Dynamic business process management (dynamic BPM) is a solution which enables enterprises to react to changing conditions of operation (both interior and/or exterior) and cater to the individual needs of their clients in a timely fashion (and even provide a practically instant response in case of critical conditions), in accordance with process adaptations executed in real time by their direct process owners with access to the codified knowledge of their enterprises. The concept of a dynamic BPM is an extension of traditional (static) business process management tailored to learning organizations.

==Process execution should guarantee evolutionary flexibility==

Dynamic BPM provides an organizational and technical environment, allowing the process owners to modify or transform their processes independent of substantial IT support and a software development or maintenance lifecycle.

Processes should be defined and implemented in such a way as to enable supplements to, or even overhauls of, process activities, as authorized by direct process owners (e.g. contract managers or project coordinators). The authority to change executed processes on an ongoing basis should not be limited, as it had been thus far, to process leaders. Instead, it should also be given to the aforementioned groups.
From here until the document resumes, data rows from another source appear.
theorem execMovs_unapplied {x : Issue} {d b : RegCode} {sz : Size} {s : State} : OutCarries Unapplied s (execMovs x d b sz s) :=
  instrOut_unapplied <|
    .ite .stops <|
    .bind (.frame getEng_keeps rfl) fun _ =>
    .ite .stops <|
    .bind memLoad_unapplied fun _ =>
    .bind memStore_unapplied fun _ =>
    .ite (.getSet (fun _ => .frame unnamed_keeps rfl) fun _ => .bind (.frame noteItem_keeps rfl) fun _ => .bind (.frame modEng_keeps rfl) fun _ =>
        .bind (.frame addCost_keeps rfl) fun _ => .pure) <|
    .bind (.frame updateBase_keeps rfl) fun _ => .bind (.frame updateBase_keeps rfl) fun _ => .bind (.frame addCost_keeps rfl) fun _ => .pure

theorem execXchg_unapplied {x : Issue} {d b : RegCode} {disp : BitVec 12} {s : State} : OutCarries Unapplied s (execXchg x d b disp s) :=
  instrOut_unapplied <|
    .bind (.frame getEng_keeps rfl) fun _ =>
    .bind (.frame addCost_keeps rfl) fun _ => .bind atomic_unapplied fun _ => .bind (.frame putReg_keeps rfl) fun _ => .pure

theorem execCas_unapplied {x : Issue} {d r t : RegCode} {s : State} : OutCarries Unapplied s (execCas x d r t s) :=
  instrOut_unapplied <|
    .bind .get fun _ =>
    .ite .stops <| .bind (.frame addCost_keeps rfl) fun _ => .bind atomic_unapplied fun _ => .bind (.frame putReg_keeps rfl) fun _ => .pure

theorem execFence_unapplied {x : Issue} {s : State} : OutCarries Unapplied s (execFence x s) :=
  instrOut_unapplied <| .bind earlierDone_unapplied fun _ => .bind (.modCx fun _ => .frame fenceLines_keeps rfl) fun _ => .pure

theorem execSend_unapplied {x : Issue} {d r : RegCode} {s : State} : OutCarries Unapplied s (execSend x d r s) :=
  instrOut_unapplied <|
    .ite .stops <|
    .bind (.frame getEng_keeps rfl) fun _ =>
    .bind (.frame addCost_keeps rfl) fun _ =>
    .bind (.frame descPlace_keeps rfl) fun _ =>
    .bind (loadWords_unapplied _ _ _) fun _ =>
    .bind .get fun _ =>
    .ite (.bind (.frame addCost_keeps rfl) fun _ => .bind (.frame putReg_keeps rfl) fun _ => .pure) <|
    .bind earlierDone_unapplied fun _ =>
    .bind (.modCx fun _ => .ite holdItem_unapplied <| .frame pushDesc_keeps rfl) fun _ =>
    .bind (.frame addCost_keeps rfl) fun _ => .bind (.frame putReg_keeps rfl) fun _ => .pure

theorem execRecv_unapplied {x : Issue} {d r : RegCode} {s : State} : OutCarries Unapplied s (execRecv x d r s) :=
  instrOut_unapplied <|
    .ite .stops <|
    .bind (.frame getEng_keeps rfl) fun _ =>
    .bind (.frame addCost_keeps rfl) fun _ =>
    .bind (.frame descPlace_keeps rfl) fun _ => by
      split
      · exact .bind (.frame putReg_keeps rfl) fun _ => .pure
      · exact .bind (.frame noteInput_keeps rfl) fun _ =>
          .bind (storeWords_unapplied _ _ _) fun _ => .bind (.frame modEng_keeps rfl) fun _ => .bind (.frame putReg_keeps rfl) fun _ => .pure

theorem execWait_unapplied {x : Issue} {s : State} : OutCarries Unapplied s (execWait x s) :=
  instrOut_unapplied <| .bind (.frame getEng_keeps rfl) fun _ => .ite .stops <| .bind (.frame modEng_keeps rfl) fun _ => .pure

theorem execYield_unapplied {x : Issue} {s : State} : OutCarries Unapplied s (execYield x s) :=
  instrOut_unapplied <|
    .bind (.frame getEng_keeps rfl) fun _ =>
    .ite .pure <| .getSet (fun _ => .after setEng_keeps rfl <| .frame unnamed_keeps rfl) fun _ => .pure

theorem execMfs_unapplied {x : Issue} {d : RegCode} {n : BitVec 8} {s : State} : OutCarries Unapplied s (execMfs x d n s) := by
  have puts {v : Word} : EngCarries Unapplied (putReg x.engine d v >>= fun _ => (pure .next : EngM After)) :=
    .bind (.frame putReg_keeps rfl) fun _ => .pure
  exact instrOut_unapplied <|
    .bind .get fun _ =>
    .ite .stops <|
    .ite .stops <|
    .bind (.frame addCost_keeps rfl) fun _ =>
    .ite (.bind (.frame modEng_keeps rfl) fun _ => .ite (.bind (.frame noteInput_keeps rfl) fun _ => puts) puts) <|
    .ite (.bind (.frame noteInput_keeps rfl) fun _ => puts) puts

theorem execMts_unapplied {x : Issue} {r : RegCode} {n : BitVec 8} {s : State} : OutCarries Unapplied s (execMts x r n s) :=
  instrOut_unapplied <|
    .bind (.frame getEng_keeps rfl) fun _ =>
    .ite .stops <| .ite .stops <| .bind (.frame addCost_keeps rfl) fun _ => .bind (.frame modEng_keeps rfl) fun _ => .pure

theorem execReti_unapplied {x : Issue} {s : State} : OutCarries Unapplied s (execReti x s) :=
  instrOut_unapplied <|
    .bind (.frame getEng_keeps rfl) fun _ =>
    .ite .stops <|
    .bind (loadWords_unapplied _ _ _) fun _ =>
    .ite .stops <| .bind (.frame addCost_keeps rfl) fun _ => .bind (.frame modEng_keeps rfl) fun _ => .pure

theorem execIllegalInstruction_unapplied {x : Issue} {w : Word} {s : State} : OutCarries Unapplied s (execIllegalInstruction x w s) :=
  .ite (.next .refl) <| instrOut_unapplied .stops

theorem execBr_unapplied {x : Issue} {off : BitVec 22} {s : State} : OutCarries Unapplied s (execBr x off s) :=
  instrOut_unapplied <| .bind (.frame getEng_keeps rfl) fun _ => .frame jumpTo_keeps rfl

theorem execJr_unapplied {x : Issue} {r : RegCode} {s : State} : OutCarries Unapplied s (execJr x r s) :=
  instrOut_unapplied <| .bind (.frame getEng_keeps rfl) fun _ => .frame jumpTo_keeps rfl

theorem condBranch_unapplied {x : Issue} {c : RegCode} {off : BitVec 22} {zero : Bool} {s : State} :
    OutCarries Unapplied s (condBranch x c off zero s) :=
  instrOut_unapplied <| .ite (.bind (.frame getEng_keeps rfl) fun _ => .ite (.frame jumpTo_keeps rfl) .pure) .stops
Direct process owners should also be allowed access to a process-driven application in order to execute activities, actions and even whole elementary processes not included in the standard process.
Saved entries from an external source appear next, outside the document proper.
inductive WatchMeasure where
  | lostLines
  | concealedLines
  | motion
deriving DecidableEq, Repr, Inhabited

inductive WatchDirection where
  | above
  | below
deriving DecidableEq, Repr, Inhabited

inductive WatchAction where
  | note
  | poor
deriving DecidableEq, Repr, Inhabited

/-- A quality-watch limit (R54). -/
structure Watch where
  enabled : Bool
  measure : WatchMeasure
  direction : WatchDirection
  action : WatchAction
  value : Nat
deriving DecidableEq, Repr, Inhabited

/-! ## Chapter 2: field store -/

/-- State of a slot with its owner feed (R21). -/
inductive Slot where
  | free
  | filling (owner : Feed)
  | held (owner : Feed)
  | retiring (owner : Feed)
deriving DecidableEq, Repr, Inhabited

/-- Why a record has no content (Table 2-2). -/
inductive GapCause where
  | missing
  | dropped
  | reclaimed
  | trimmedOff
deriving DecidableEq, Repr, Inhabited

/-- Content of a record: a slot number, or absent with its gap cause (Table 2-2). -/
inductive Content where
  | slot (k : Fin 24)
  | gap (cause : GapCause)
deriving DecidableEq, Repr

inductive RecordState where
  | opened
  | closed
deriving DecidableEq, Repr, Inhabited

/-- The set of arrival conditions of a record (Table 2-2). -/
structure Conditions where
  parityRepeat : Bool
  short : Bool
  long : Bool
  mapOverflow : Bool
deriving DecidableEq, Repr, Inhabited

/-- Field record (Table 2-2). -/
structure FieldRecord where
  seq : Seq
  parity : Parity
  state : RecordState
  content : Content
  conditions : Conditions
  lost : List Nat
  concealed : Nat
  damaged : List Nat
  trimUsed : Option Parity
  dsame : Option Nat
  cprev : Option Nat
  poor : Bool
deriving DecidableEq, Repr

/-- A written line area of the external memory: the line as written, and the positions 0..1439 of the words that no
longer hold what was written, ascending (R36). Log entry 5. -/
structure StoredLine where
  line : Line
  wrong : List Nat
deriving DecidableEq, Repr, Inhabited

/-- The external memory: the written line areas, by key slot x 288 + line. Log entry 2. -/
abbrev Memory := List (Nat × StoredLine)

/-- The canonical form of the external memory: keys strictly rising and within the 24 x 288 line areas, and in each
area the wrong words strictly rising and within the line's 1440 words. -/
abbrev Memory.wf (m : Memory) : Prop :=
  m.Pairwise (fun a b => a.1 < b.1) ∧
    ∀ c ∈ m, c.1 < 6912 ∧ c.2.wrong.Pairwise (fun a b => a < b) ∧ ∀ w ∈ c.2.wrong, w < 1440

/-- The field store's state (Table 0-1, R21, R22, R26, R34). -/
structure FieldStore where
  slots : List Slot
  mem : Memory
  hist : Quad (List FieldRecord)
  detached : List FieldRecord
  tight : Bool
deriving DecidableEq, Repr

/-! ## Chapter 4: cadence tracker -/

/-- A step of a cadence program (section 4.1). -/
inductive StepKind where
  | opens
  | closes
  | repeats
deriving DecidableEq, Repr, Inhabited

/-- A cadence program: a length 0..8 and eight step entries (R59). -/
structure Program where
  length : Nat
  steps : List StepKind
deriving DecidableEq, Repr, Inhabited

/-- The active cadence program table with the usability held with it (R59, R60). -/
structure CadenceTable where
  programs : Quad Program
  usable : Quad Bool
deriving DecidableEq, Repr, Inhabited

/-- A hypothesis (R68). -/
structure Hypothesis where
  program : Fin 4
  start : Nat
  current : Nat
  run : Nat
deriving DecidableEq, Repr, Inhabited

/-- Tracker state, with the locked program and step or the break hold remaining, each present exactly in the states
that R62 gives it. -/
inductive TrackerState where
  | seeking
  | locked (program : Fin 4) (step : Nat)
  | broken (hold : Nat)
  | heldVideo
  | heldFilm (program : Fin 4) (step : Nat)
deriving DecidableEq, Repr, Inhabited

/-- Tracker record (Table 4-2); its settings are items of the active settings record (R77, Table 9-7). -/
structure Tracker where
  state : TrackerState
  hyps : List Hypothesis
deriving DecidableEq, Repr, Inhabited

structure CadenceTracker where
  table : CadenceTable
  trackers : Quad Tracker
deriving DecidableEq, Repr, Inhabited

/-- Evidence classes (R67). -/
inductive Evidence where
  | next
  | prev
  | prevRepeat
  | ambig
  | brk
deriving DecidableEq, Repr, Inhabited

/-! ## Chapter 5: frame engine -/

/-- Modes of a job (Table 5-2). -/
inductive Mode where
  | weavePrev
  | weaveNext
  | adaptive
  | spatial
deriving DecidableEq, Repr, Inhabited

/-- Settings a job captures at its creation (R79). -/
structure Captured where
  floor : Nat
  gain : Nat
  dirSearch : Bool
  width : Nat
  height : Nat
  hset : Fin 4
  vset : Fin 4
deriving DecidableEq, Repr, Inhabited

/-- A job's references, by the sequence number of the record (R26). Log entry 28. -/
structure JobRefs where
  f0 : Option Seq
  prev : Option Seq
  next : Option Seq
  prev2 : Option Seq
deriving DecidableEq, Repr, Inhabited

/-- Frame job record (Table 5-2). -/
structure Job where
  feed : Feed
  f0Seq : Seq
  f0Parity : Parity
  refs : JobRefs
  intended : Mode
  captured : Captured
deriving DecidableEq, Repr, Inhabited

/-- The lines of one record that the build has settled (R107): delivered and used, or unusable. -/
structure SettledLines where
  usable : List Nat
  unusable : List Nat
deriving DecidableEq, Repr, Inhabited

/-- The settled lines of the four roles (R105, R106). -/
structure BuildReads where
  f0 : SettledLines
  prev : SettledLines
  next : SettledLines
  prev2 : SettledLines
deriving DecidableEq, Repr, Inhabited

/-- The job in service (Table 5-1), with the line count of its woven frame (R103), the F-2 test made at its start
(R106) and the lines its build has settled (R107). -/
structure Service where
  job : Job
  finalMode : Mode
  withdrawn : Bool
  lines : Nat
  prev2Usable : Bool
  reads : BuildReads
deriving DecidableEq, Repr, Inhabited

/-- A coefficient set: 64 rows of coefficients, tap 1 first (R133). -/
abbrev CoefficientSet := List (List Int)

/-- Frame engine state (Table 5-1). The engine is BUILDING exactly when a job is in service (R87). -/
structure FrameEngine where
  service : Option Service
  waiting : List Job
  hsets : Quad CoefficientSet
  vsets : Quad CoefficientSet
deriving DecidableEq, Repr

/-! ## Chapter 8: output transmitters -/

/-- An output frame: 1080 rows of 1920 luma, 960 Cb and 960 Cr samples (R136). -/
abbrev Frame := List Line

inductive HalfState where
  | sending
  | empty
  | filling
  | ready
deriving DecidableEq, Repr, Inhabited

/-- What a half's frame was built from (R141). -/
inductive Source where
  | fill
  | field (seq : Seq)
deriving DecidableEq, Repr, Inhabited

structure Half where
  state : HalfState
  frame : Option Frame
  source : Source
deriving DecidableEq, Repr

inductive TimingSource where
  | free
  | reference
  | input
deriving DecidableEq, Repr, Inhabited

inductive ReferenceState where
  | present
  | lost
deriving DecidableEq, Repr, Inhabited

/-- A complete packet (Table 9-1); its length word is the length of its payload. -/
structure Packet where
  kind : Word
  device : Word
  scope : Word
  code : Word
  tag : Word
  payload : List Word
  check : Word
deriving DecidableEq, Repr, Inhabited

/-- Result outcomes (Table 9-4). -/
inductive ResultCode where
  | done
  | doneAdjusted
  | doneAlready
  | refusedKind
  | refusedLength
  | refusedScope
  | refusedValue
  | refusedBusy
  | nothingOpen
  | discarded
  | abandoned
  | tooLate
deriving DecidableEq, Repr, Inhabited

/-- Reasons (Table 9-6). -/
inductive Reason where
  | superseded
  | sequence
  | stalled
  | tableRefused
  | noPulse
  | tableChanged
deriving DecidableEq, Repr, Inhabited

/-- A result waiting in a result queue (R162): the cue code and scope words as received, the tag, the outcome, its
reason and the adjusted items, each with the value taken. -/
structure CueResult where
  scope : Word
  code : Word
  tag : Word
  outcome : ResultCode
  reason : Option Reason
  items : List (Nat × Nat)
deriving DecidableEq, Repr, Inhabited

/-- The picture on an output link: the fill frame, which is held in no half (R142), or a built frame. -/
inductive Picture where
  | fill
  | built (frame : Frame)
deriving DecidableEq, Repr

/-- What a frame start put on the output link: its picture and its blanking packets in order (R145, R151). -/
structure SentFrame where
  picture : Picture
  packets : List Packet
deriving DecidableEq, Repr

/-- Transmitter record (Table 8-1), with the frame on the link; none while RESET is held (R158). -/
structure Transmitter where
  half0 : Half
  half1 : Half
  repeatCount : Nat
  fillFlag : Bool
  source : TimingSource
  reference : Option ReferenceState
  frameTimer : Timer
  watchTimer : Timer
  results : List CueResult
  carry : List Packet
  link : Option SentFrame
deriving DecidableEq, Repr

/-! ## Chapter 9: cue decoder -/

/-- Force setting (Table 4-2). -/
inductive Force where
  | release
  | video
  | film (program : Fin 4) (step : Nat)
deriving DecidableEq, Repr, Inhabited

/-- Active settings record of a feed (Table 9-7). -/
structure Settings where
  enable : Bool
  struct : Structure
  cls : Fin 4
  timing : TimingSource
  holdLimit : Nat
  width : Nat
  height : Nat
  hset : Fin 4
  vset : Fin 4
  upper : Trim
  lower : Trim
  floor : Nat
  gain : Nat
  dirSearch : Bool
  lockCount : Nat
  breakHold : Nat
  repeatLimit : Nat
  minContrast : Nat
  mask : Quad Bool
  force : Force
  watch1 : Watch
  watch2 : Watch
deriving DecidableEq, Repr, Inhabited

/-- Pending entries of one watch limit: items 2 to 6 of WATCH_SET (R170). -/
structure WatchItems where
  enabled : Option Bool := none
  measure : Option WatchMeasure := none
  direction : Option WatchDirection := none
  action : Option WatchAction := none
  value : Option Nat := none
deriving DecidableEq, Repr, Inhabited

/-- Pending settings record of a feed: one optional entry per item (R170). -/
structure Pending where
  enable : Option Bool := none
  struct : Option Structure := none
  cls : Option (Fin 4) := none
  timing : Option TimingSource := none
  holdLimit : Option Nat := none
  width : Option Nat := none
  height : Option Nat := none
  hset : Option (Fin 4) := none
  vset : Option (Fin 4) := none
  upperGain : Option Nat := none
  upperLift : Option Int := none
  lowerGain : Option Nat := none
  lowerLift : Option Int := none
  floor : Option Nat := none
  gain : Option Nat := none
  dirSearch : Option Bool := none
  lockCount : Option Nat := none
  breakHold : Option Nat := none
  repeatLimit : Option Nat := none
  minContrast : Option Nat := none
  mask : Option (Quad Bool) := none
  force : Option Force := none
  watch1 : WatchItems := ⟨none, none, none, none, none⟩
  watch2 : WatchItems := ⟨none, none, none, none, none⟩
deriving DecidableEq, Repr, Inhabited

/-- Cue decoder state: the device number read from the straps (R17), the active and the pending settings (R169, R170). -/
structure CueDecoder where
  deviceNumber : Fin 16
  active : Quad Settings
  staged : Quad Pending
deriving DecidableEq, Repr, Inhabited

/-! ## Chapter 10: table loader -/

/-- A table identity 0..8: CADENCE, HSET0..HSET3, VSET0..VSET3 (Table 9-6). -/
abbrev TableId := Fin 9

/-- Load record (Table 10-2). The next expected index is the parts received modulo 256 (R179). -/
structure LoadRecord where
  table : TableId
  declared : Nat
  partsReceived : Nat
  wordsReceived : Nat
  events : Nat
deriving DecidableEq, Repr, Inhabited

/-- A load copy: READY or IDLE, and its words (R176). -/
structure LoadCopy where
  ready : Bool
  words : List Word
deriving DecidableEq, Repr, Inhabited

structure TableLoader where
  load : Option LoadRecord
  copies : List LoadCopy
deriving DecidableEq, Repr, Inhabited

/-! ## Chapter 11: notice unit -/

/-- A scope: a feed or the device (Table 0-3). -/
inductive Scope where
  | feed (n : Feed)
  | device
deriving DecidableEq, Repr

/-- Notice kinds in the order of their codes 01..18 hexadecimal (Table 11-1). -/
inductive NoticeKind where
  | feedUp
  | feedDown
  | fieldMissing
  | fieldDropped
  | parityRepeat
  | fieldShort
  | fieldLong
  | mapOverflow
  | lockAcquired
  | lockBroken
  | quality1
  | quality2
  | storeCorrected
  | storeUncorrectable
  | poolTight
  | poolReclaim
  | jobSkipped
  | outputFill
  | referenceLost
  | cueDiscarded
  | resultOverflow
  | carryOverflow
  | loadDiscarded
  | tableAdopted
deriving DecidableEq, Repr

/-- Detail of a notice by its class (Table 9-5). -/
inductive Detail where
  | absent
  | sequence (q : Seq)
  | reason (r : Reason)
  | table (t : TableId)
  | tag (w : Word)
  | freeCount (n : Nat)
  | kindWord (w : Word)
deriving DecidableEq, Repr

/-- Entry of the pending notice table (R189). -/
structure NoticeEntry where
  kind : NoticeKind
  scope : Scope
  count : Nat
  detail : Detail
deriving DecidableEq, Repr

/-- Level and mask of a notice kind (R188). -/
structure NoticeSetting where
  level : Nat
  masked : Bool
deriving DecidableEq, Repr, Inhabited

/-- Feed counters (Table 11-2). -/
inductive FeedCounter where
  | fieldsStored
  | fieldsMissing
  | fieldsDropped
  | parityRepeats
  | linesLost
  | linesConcealed
  | storeCorrected
  | linesDamaged
  | locks
  | breaks
  | jobsDone
  | jobsSkipped
  | framesRepeated
  | framesFill
  | framesDiscarded
  | carriedLost
deriving DecidableEq, Repr

/-- Device counters (Table 11-2). -/
inductive DeviceCounter where
  | cuesTaken
  | cuesDiscarded
  | cuesRefused
  | reclaims
  | tablesAdopted
  | resultsLost
deriving DecidableEq, Repr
==Processes are considered completed only after having been documented==

The implementation of dynamic BPM should provide the inclusion of process definitions in the executive process-driven application, as well as to ensure that processes are considered completed only after having been documented, without the burden of excess reporting.
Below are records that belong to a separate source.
-- ==== Sys2Proof/Machine/Ops.lean ====
section
/-! DEFINITION. Named operations over the blocks' records and over the external memory. -/

namespace Sys2Proof.Machine

/-! ## Records by feed -/

def State.setRx (s : State) (n : Feed) (r : Receiver) : State := { s with lrx := s.lrx.set n r }

def State.setIng (s : State) (n : Feed) (c : Conditioner) : State := { s with ing := s.ing.set n c }

def State.setOtx (s : State) (n : Feed) (t : Transmitter) : State := { s with otx := s.otx.set n t }

def State.setActive (s : State) (n : Feed) (a : Settings) : State :=
  { s with cue := { s.cue with active := s.cue.active.set n a } }

def State.setStaged (s : State) (n : Feed) (p : Pending) : State :=
  { s with cue := { s.cue with staged := s.cue.staged.set n p } }

def State.setTracker (s : State) (n : Feed) (t : Tracker) : State :=
  { s with cad := { s.cad with trackers := s.cad.trackers.set n t } }

def State.setHist (s : State) (n : Feed) (h : List FieldRecord) : State :=
  { s with fst := { s.fst with hist := s.fst.hist.set n h } }

/-- The feed's active settings. -/
def State.settings (s : State) (n : Feed) : Settings := s.cue.active.get n

/-- Active lines per field of the feed's active structure. -/
def State.fieldLines (s : State) (n : Feed) : Nat := (s.settings n).struct.lines

/-- One field period of the feed's active structure. -/
def State.period (s : State) (n : Feed) : Nat := (s.settings n).struct.period

/-- The feed's history, oldest first (R25). -/
def State.history (s : State) (n : Feed) : List FieldRecord := s.fst.hist.get n

/-! ## Lists in ascending order -/

/-- Put a number into an ascending list without repeats. -/
def insertAscending (w : Nat) : List Nat → List Nat
  | [] => [w]
  | v :: t => if w < v then w :: v :: t else if w = v then v :: t else v :: insertAscending w t

/-- Put several numbers into an ascending list without repeats. -/
def insertAll (ws : List Nat) (l : List Nat) : List Nat := ws.foldl (fun acc w => insertAscending w acc) l

/-! ## The external memory (R36) -/

/-- Key of line area m of slot k. -/
def areaKey (k : Fin 24) (m : Nat) : Nat := k.val * 288 + m

/-- What stands in a line area: none where nothing has been written. -/
def memRead (a : Nat) : Memory → Option StoredLine
  | [] => none
  | (b, l) :: t => if b = a then some l else memRead a t

/-- Write a whole line with its check codes: whatever had gone wrong in the area is gone (R36). -/
def memWrite (a : Nat) (l : Line) : Memory → Memory
  | [] => [(a, ⟨l, []⟩)]
  | (b, x) :: t =>
    if a < b then (a, ⟨l, []⟩) :: (b, x) :: t
    else if a = b then (a, ⟨l, []⟩) :: t
    else (b, x) :: memWrite a l t

/-- Word w of area a goes wrong; an area never written holds nothing that could. Log entry 5. -/
def memUpset (a w : Nat) (m : Memory) : Memory :=
  m.map (fun c => if c.1 = a then (c.1, { c.2 with wrong := insertAscending w c.2.wrong }) else c)

/-- What an area that nothing has written reads as: free words. Log entry 2. -/
def unwrittenLine (a : Nat) : Line :=
  ⟨(List.range 720).map (fun x => Config.unwrittenWord a x),
   (List.range 360).map (fun x => Config.unwrittenWord a (720 + x)),
   (List.range 360).map (fun x => Config.unwrittenWord a (1080 + x))⟩

/-- The samples a delivered line gives: as written, wrong words corrected (R37). -/
def lineAt (m : Memory) (k : Fin 24) (line : Nat) : Line :=
  match memRead (areaKey k line) m with
  | some l => l.line
  | none => unwrittenLine (areaKey k line)

/-- The wrong words the store's check meets in a line area. -/
def wrongAt (m : Memory) (k : Fin 24) (line : Nat) : List Nat :=
  match memRead (areaKey k line) m with
  | some l => l.wrong
  | none => []

/-- Words of the external memory go wrong before a command (operand of the commands that read), so before anything that the
command itself writes: log entry 5. -/
def State.upset (s : State) (us : List Upset) : State :=
  { s with fst := { s.fst with
      mem := us.foldl (fun m u => memUpset (areaKey u.slot u.line.val) u.word.val m) s.fst.mem } }

/-! ## Halves of an output (R142) -/

/-- Half 0 is the SENDING half. -/
def Transmitter.sends0 (t : Transmitter) : Bool := t.half0.state == .sending

def Transmitter.sendingHalf (t : Transmitter) : Half := if t.sends0 then t.half0 else t.half1

/-- The half that is not SENDING. -/
def Transmitter.otherHalf (t : Transmitter) : Half := if t.sends0 then t.half1 else t.half0

def Transmitter.setOther (t : Transmitter) (h : Half) : Transmitter :=
  if t.sends0 then { t with half1 := h } else { t with half0 := h }

/-- The non-sending half becomes SENDING and the SENDING half EMPTY (R143). -/
def Transmitter.swap (t : Transmitter) : Transmitter :=
  if t.sends0 then
    { t with half0 := { t.half0 with state := .empty }, half1 := { t.half1 with state := .sending } }
  else
    { t with half0 := { t.half0 with state := .sending }, half1 := { t.half1 with state := .empty } }

/-! ## Jobs and their references (R26) -/

/-- The records a job references. -/
def Job.references (j : Job) : List Seq := [j.refs.f0, j.refs.prev, j.refs.next, j.refs.prev2].filterMap id

/-- The job in service references record q of feed n's history: a record it holds detached is another one. -/
def State.serviceRefs (s : State) (n : Feed) (q : Seq) : Bool :=
  match s.fen.service with
  | some v => v.job.feed == n && v.job.references.contains q && !(s.fst.detached.any (fun r => r.seq == q))
  | none => false

/-- A waiting job references record q of feed n's history. -/
def State.waitingRefs (s : State) (n : Feed) (q : Seq) : Bool :=
  s.fen.waiting.any (fun j => j.feed == n && j.references.contains q)

/-- A record is referenced (R26). -/
def State.referenced (s : State) (n : Feed) (q : Seq) : Bool := s.serviceRefs n q || s.waitingRefs n q

/-- The record of feed n's history with sequence number q. -/
def State.record (s : State) (n : Feed) (q : Seq) : Option FieldRecord := (s.history n).find? (fun r => r.seq == q)

/-- Change the record of feed n's history with sequence number q. -/
def State.modifyRecord (s : State) (n : Feed) (q : Seq) (f : FieldRecord → FieldRecord) : State :=
  s.setHist n ((s.history n).map (fun r => if r.seq == q then f r else r))

/-- The record that the job in service holds under number q: a detached one first (R26). -/
def State.heldRecord (s : State) (n : Feed) (q : Seq) : Option FieldRecord :=
  match s.fst.detached.find? (fun r => r.seq == q) with
  | some r => some r
  | none => s.record n q

/-- Change the record that the job in service holds under number q. -/
def State.modifyHeld (s : State) (n : Feed) (q : Seq) (f : FieldRecord → FieldRecord) : State :=
  if s.fst.detached.any (fun r => r.seq == q) then
    { s with fst := { s.fst with detached := s.fst.detached.map (fun r => if r.seq == q then f r else r) } }
  else s.modifyRecord n q f

/-- A free value for the next open choice: the counter is read and advanced. Log entry 3. -/
def State.nextChoice (s : State) : Nat × State := (s.choices, { s with choices := s.choices + 1 })

end Sys2Proof.Machine
end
==Comprehensiveness and continuity==

The implementation of dynamic BPM should include the whole standard process along with vendors and subcontractors, with the aim of minimizing the inclusive costs and total supplies, while simultaneously reducing the total execution time. This approach considerably broadens the range of available options of raising effectiveness, as well as often the time of execution by means of optimization, which takes into account those activities which lie outside the scope of a single enterprise (e.g. deliveries, warranty services) within a single value-adding process.

== Implementing dynamic BPM ==
Implementing dynamic business process management without the aid of IT solutions is impossible, since it would require a considerably larger amount of work to cope with the ongoing management of executed processes. The rapid evolutionary jump from traditional BPMS solutions to dynamic BPMS solutions enables users to apply process management to those processes which are hard to structure, and therefore necessitate a dynamic approach, usually comprising the majority of an enterprise's processes.